終電のひと駅ぶん

終電で、亡くなった兄が隣へ座った。

会社を辞めた帰りだった。鞄には退職届の控えと、誰にも見せていない再就職の資料が入っている。兄が生きていれば、真っ先に馬鹿にして、それから朝まで相談に乗っただろう。

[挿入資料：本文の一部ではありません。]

/-- A legacy form accepted behind an admitted head has a length of its form (R65, R68, R90). -/
theorem decodeLegacy_lenOk {mode64 : Bool} {total : Nat} {p : List Byte} {rex : Option Byte} {bs : List Byte}
    {i : Instr} (hh : headOk mode64 p rex) (ht : total = p.length + rex.toList.length + 1 + bs.length)
    (h : decodeLegacy mode64 total p rex bs = .instr i) : lenOk i.form i.len = true := by
  obtain ⟨hp, ⟨h66, h67, hseg⟩, -⟩ := hh
  have hrex : rex.toList.length ≤ 1 := by cases rex <;> simp
  cases bs with
  | nil => cases h
  | cons op bs =>
    simp only [decodeLegacy] at h
    split at h; · cases h
    split at h; · cases h
    split at h; · cases h
    rename_i hF0 hrep
    simp only [List.contains_iff_mem, Bool.or_eq_true, not_or] at hF0 hrep
    have hlen := run_length_le hp hF0 hrep.1 hrep.2
    obtain ⟨reg, rm, n, h1, h6, rfl⟩ :=
      finish_eq_instr (head := p.length + rex.toList.length + 2) (by rw [ht, List.length_cons]; omega) h
    by_cases hm : p.contains 0x66#8 = true
    · have hpos : 0 < p.length := List.length_pos_of_mem (List.contains_iff_mem.1 hm)
      have hL : 4 ≤ p.length + rex.toList.length + 2 + n ∧ p.length + rex.toList.length + 2 + n ≤ 12 := by omega
      rw [if_pos hm]; exact lenOk_of_bounds .sse hL.1 hL.2
    · have hcount : p.count 0x66#8 = 0 := List.count_eq_zero.2 (mt List.contains_iff_mem.2 hm)
      have hL : 3 ≤ p.length + rex.toList.length + 2 + n ∧ p.length + rex.toList.length + 2 + n ≤ 11 := by omega
      rw [if_neg hm]; exact lenOk_of_bounds .mmx hL.1 hL.2

/-- What may stand before C4H, C5H or 62H is at most a 67H byte and a segment override (R65, R66, R77, R81). -/
theorem length_le_of_not_illegalBeforeVex {mode64 : Bool} {p : List Byte} {rex : Option Byte} (hh : headOk mode64 p rex)
    (h : ¬ illegalBeforeVex p rex = true) : p.length + rex.toList.length ≤ 2 := by
  obtain ⟨hp, ⟨-, h67, hseg⟩, -⟩ := hh
  simp only [illegalBeforeVex, List.contains_iff_mem, Bool.or_eq_true, not_or] at h
  obtain ⟨⟨⟨⟨hrex, hF0⟩, h66⟩, hF2⟩, hF3⟩ := h
  have hlen := run_length_le hp hF0 hF2 hF3
  have hcount : p.count 0x66#8 = 0 := List.count_eq_zero.2 h66
  have hnone : rex = none := by simpa using hrex
  simp only [hnone, Option.toList_none, List.length_nil]
  omega

/-- A VEX form accepted behind an admitted head and `k` bytes of VEX fields has a length of its form (R77, R90). -/
theorem decodeVex_lenOk {mode64 : Bool} {total k : Nat} {p : List Byte} {rex : Option Byte} {v : VexFields}
    {bs : List Byte} {i : Instr} (hh : headOk mode64 p rex) (hk : k = 2 ∨ k = 3)
    (ht : total = p.length + rex.toList.length + k + bs.length)
    (h : decodeVex mode64 total p rex v bs = .instr i) : lenOk i.form i.len = true := by
  unfold decodeVex at h
  split at h; · cases h
  cases bs with
  | nil => cases h
  | cons op bs =>
    simp only at h
    split at h; · cases h
    split at h; · cases h
    rename_i hlegal
    have hhead := length_le_of_not_illegalBeforeVex hh hlegal
    split at h; · cases h
    obtain ⟨reg, rm, n, h1, h6, rfl⟩ :=
      finish_eq_instr (head := p.length + rex.toList.length + k + 1) (by rw [ht, List.length_cons]; omega) h
    have hlen : 4 ≤ p.length + rex.toList.length + k + 1 + n ∧ p.length + rex.toList.length + k + 1 + n ≤ 12 := by omega
    by_cases hl : v.l = true
    · rw [if_pos hl]; exact lenOk_of_bounds .vex256 hlen.1 hlen.2
    · rw [if_neg hl]; exact lenOk_of_bounds .vex128 hlen.1 hlen.2

/-- An EVEX form accepted behind an admitted head has a length of its form (R80, R90). -/
theorem decodeEvex_lenOk {mode64 : Bool} {total : Nat} {p : List Byte} {rex : Option Byte} {e : EvexFields}
    {bs : List Byte} {i : Instr} (hh : headOk mode64 p rex)
    (ht : total = p.length + rex.toList.length + 4 + bs.length)
    (h : decodeEvex mode64 total p rex e bs = .instr i) : lenOk i.form i.len = true := by
  unfold decodeEvex at h
  split at h; · cases h
  split at h; · cases h
  cases bs with
  | nil => cases h
  | cons op bs =>
    simp only at h
    split at h; · cases h
    split at h; · cases h
    rename_i hlegal
    have hhead := length_le_of_not_illegalBeforeVex hh hlegal
    split at h; · cases h
    split at h; · cases h
    obtain ⟨reg, rm, n, h1, h6, rfl⟩ :=
      finish_eq_instr (head := p.length + rex.toList.length + 5) (by rw [ht, List.length_cons]; omega) h
    have hlen : 6 ≤ p.length + rex.toList.length + 5 + n ∧ p.length + rex.toList.length + 5 + n ≤ 13 := by omega
    by_cases h0 : e.ll = 0#2
    · rw [if_pos h0]; exact lenOk_of_bounds .evex128 hlen.1 hlen.2
    by_cases h1 : e.ll = 1#2
    · rw [if_neg h0, if_pos h1]; exact lenOk_of_bounds .evex256 hlen.1 hlen.2
    · rw [if_neg h0, if_neg h1]; exact lenOk_of_bounds .evex512 hlen.1 hlen.2

/-- Whichever encoding follows an admitted head, what is accepted has a length of its form (R88, R90). -/
theorem decodeOpcode_lenOk {mode64 : Bool} {total : Nat} {p : List Byte} {rex : Option Byte} {b0 : Byte}
    {bs : List Byte} {i : Instr} (hh : headOk mode64 p rex) (ht : total = p.length + rex.toList.length + 1 + bs.length)
    (h : decodeOpcode mode64 total p rex b0 bs = .instr i) : lenOk i.form i.len = true := by
  unfold decodeOpcode at h
  split at h
  · exact decodeLegacy_lenOk hh ht h
  split at h
  · match bs, h with
    | b1 :: bs, h =>
      simp only at h
      split at h
      · exact decodeVex_lenOk (k := 2) hh (.inl rfl) (by rw [ht, List.length_cons]; omega) h
      · cases h
  split at h
  · match bs, h with
    | [_], h => simp only at h; split at h <;> cases h
    | b1 :: b2 :: bs, h =>
      simp only at h
      split at h
      · exact decodeVex_lenOk (k := 3) hh (.inr rfl) (by simp only [ht, List.length_cons]; omega) h
      · cases h
  split at h
  · match bs, h with
    | [_], h => simp only at h; split at h <;> cases h
    | [_, _], h => simp only at h; split at h <;> cases h
    | p0 :: p1 :: p2 :: bs, h =>
      simp only at h
      split at h
      · exact decodeEvex_lenOk hh (by simp only [ht, List.length_cons]; omega) h
      · cases h
  · cases h

/-- What the decoder accepts has a length that encodings of its form have (R90). -/
theorem decode_lenOk {mode64 : Bool} {bs : List Byte} {i : Instr} (h : decode mode64 bs = .instr i) :
    lenOk i.form i.len = true := by
  obtain ⟨p, rex, b, rest, hh, hbs, ho⟩ := decode_eq_instr h
  exact decodeOpcode_lenOk hh (by simp only [hbs, List.length_append, List.length_cons]; omega) ho

/-- Settles O41: pc moves by the length of the instruction run, which R90 bounds for whatever the decoder accepts. -/
theorem stepsAdvancePcByTheInstructionLength : Obligations.StepsAdvancePcByTheInstructionLength := by
  intro s t h
  obtain ⟨-, i, hd, he⟩ := step_eq_next h
  obtain ⟨-, -, -, hpc, -⟩ := exec_eq_next he
  obtain ⟨-, -, h3, h13⟩ := Laws.LengthBounds.of_lenOk _ _ (decode_lenOk hd)
  exact ⟨i, hd, h3, h13, hpc⟩

end Sys2Proof

/-! PROOFS. What the decoder is given where the bytes at pc run out, and the address range (R34, R142). -/

namespace Sys2Proof.Machine

/-- Bytes at pc that leave the decoder short lie inside the fetch window: their run of legacy bytes is listed in memory,
and at most eleven bytes follow it (log entry 12). -/
theorem length_le_fetchWindow_of_short {s : State} {bs : List Byte} {mode64 : Bool} (hc : codeAt s bs)
    (h : decode mode64 bs = .short) : bs.length ≤ fetchWindow s := by
  have hrun : (splitRun bs).1.length ≤ s.mem.length := by
    refine s.mem.nonzero_length_le _ s.pc.toNat (fun j hj => ?_) (splitRun_nonzero bs)
    have hpre : (splitRun bs).1 <+: bs := ⟨_, splitRun_eq bs⟩
    rw [(hc j (Nat.lt_of_lt_of_le hj hpre.length_le)).2, hpre.getElem hj]
  have := decode_short h
  unfold fetchWindow
  omega

/-- Where the bytes at pc end before one that cannot be fetched, the decoder is given just them (R142). -/
theorem bytesAtPc_eq {s : State} {bs : List Byte} (hc : codeAt s bs) (hw : bs.length ≤ fetchWindow s)
    (hstop : canFetch s.cfg (s.pc.toNat + bs.length) = false) : bytesAtPc s = bs := by
  obtain ⟨n, hn⟩ := Nat.exists_eq_add_of_le hw
  rw [bytesAtPc, hn, fetchBytes_append s bs n _ hc, fetchBytes_stop s n _ hstop, List.append_nil]

/-- Nothing outside the address range can be fetched (R34, R41). -/
theorem canFetch_of_not_inSpace {c : Config} {a : Nat} (h : inSpace c a 1 = false) : canFetch c a = false := by
  simp [canFetch, admits, h]

/-- An instruction whose successor is outside the address range is refused before anything else (R34, log entry 14). -/
theorem exec_of_not_inSpace {i : Instr} {s : State} (h : inSpace s.cfg (s.pc.toNat + i.len) 1 = false) :
    exec i s = .refused .pcRange := by
  obtain ⟨src, write, he, -⟩ := exec_shape i s
  rcases complete_cases i.form i.len src write s with ⟨-, hr⟩ | ⟨hin, -⟩
  · rw [he, hr]
  · rw [h] at hin; cases hin

/-- A step whose decoder needs a byte outside the address range is refused (R34, R142). -/
theorem step_of_short {s : State} (hm : s.mark = .clear) (hd : decode s.cfg.mode64 (bytesAtPc s) = .short)
    (h : inSpace s.cfg (s.pc.toNat + (bytesAtPc s).length) 1 = false) : step s = .refused .pcRange := by
  simp [step, hm, fetchDecode, hd, h]

/-- Settles O24: the successor's test comes first in every meaning, and a byte outside the address range ends what the
decoder is given just where it needs one more. -/
theorem leavingTheAddressRangeIsRefused : Obligations.LeavingTheAddressRangeIsRefused := by
  refine ⟨fun i s h => exec_of_not_inSpace h, fun s bs hm hc hd hout => ?_⟩
  have hbytes := bytesAtPc_eq hc (length_le_fetchWindow_of_short hc hd) (canFetch_of_not_inSpace hout)
  exact step_of_short hm (by rw [hbytes, hd]) (by rw [hbytes, hout])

車内放送が次の駅名を告げると、兄は吊り革の影から形を得た。

「ずいぶん老けたな」

「そっちは死んだときのまま」

「得だろ」

兄は、列車が駅と駅の間を走っている間だけ現れた。停車すると消え、発車すると同じ席へ戻る。

一駅目で、兄は仕事を辞めた理由を聞いた。

上司の暴言でも、体調でもない。兄が残した小さな印刷所を閉めたことがきっかけだった。家族は継がなくていいと言った。自分もそう決めた。けれど別の会社で働くほど、兄の場所を見捨てた気がして苦しくなった。

「印刷所、継いでほしかった?」

兄は窓へ映る暗い町を見た。

「お前、機械の油で吐いただろ」

「子どもの頃の話」

「今も顔が青い」

列車が停まり、兄は消えた。

発車すると、今度は向かいの席に現れた。

「閉めた日のこと、怒ってる?」

「怒ってた」

胸が詰まる。

「俺の場所を、俺より先に片づけたから」

「ごめん」

「でも、置いといても俺は帰らない」

兄は、印刷所の最後の仕事が妹の結婚式の席次表だったと話した。見本を一枚、机の裏へ貼っておいたという。そんな物は見つけなかった。

「探しに戻る?」

「もう建物は売った」

「じゃあ、探さなくていい」

終点まで、あと二駅。

兄は鞄を指した。

「次、何する」

「分からない」

「分からないのに資料は三社ぶん」

「見たの?」

「死者は鞄をのぞいても怒られない」

最後の発車。

兄の輪郭は薄かった。

「印刷所を閉めたのは、俺を捨てたからじゃない」

「分かってる」

「分かってない顔だ」

「じゃあ、何だった」

「お前が生きる場所を空けたんだろ」

終点の放送が流れ始めた。

兄は立ち上がり、昔のように額を指で弾いた。

「次の場所で、俺の続きじゃなく、お前の一枚目を刷れ」

扉が開くと、席は空だった。

翌朝、三社のうち一番小さな会社へ応募した。印刷とは関係のない、地域の広報を作る仕事だった。

面接用の書類をコンビニで印刷すると、余白に薄い汚れが出た。兄の指紋のように見えたが、刷り直さなかった。

終電の路線には今も乗る。

駅と駅の間で隣が空いても、もう兄を待たない。

次の駅で降りる人のために、鞄を膝へ寄せる。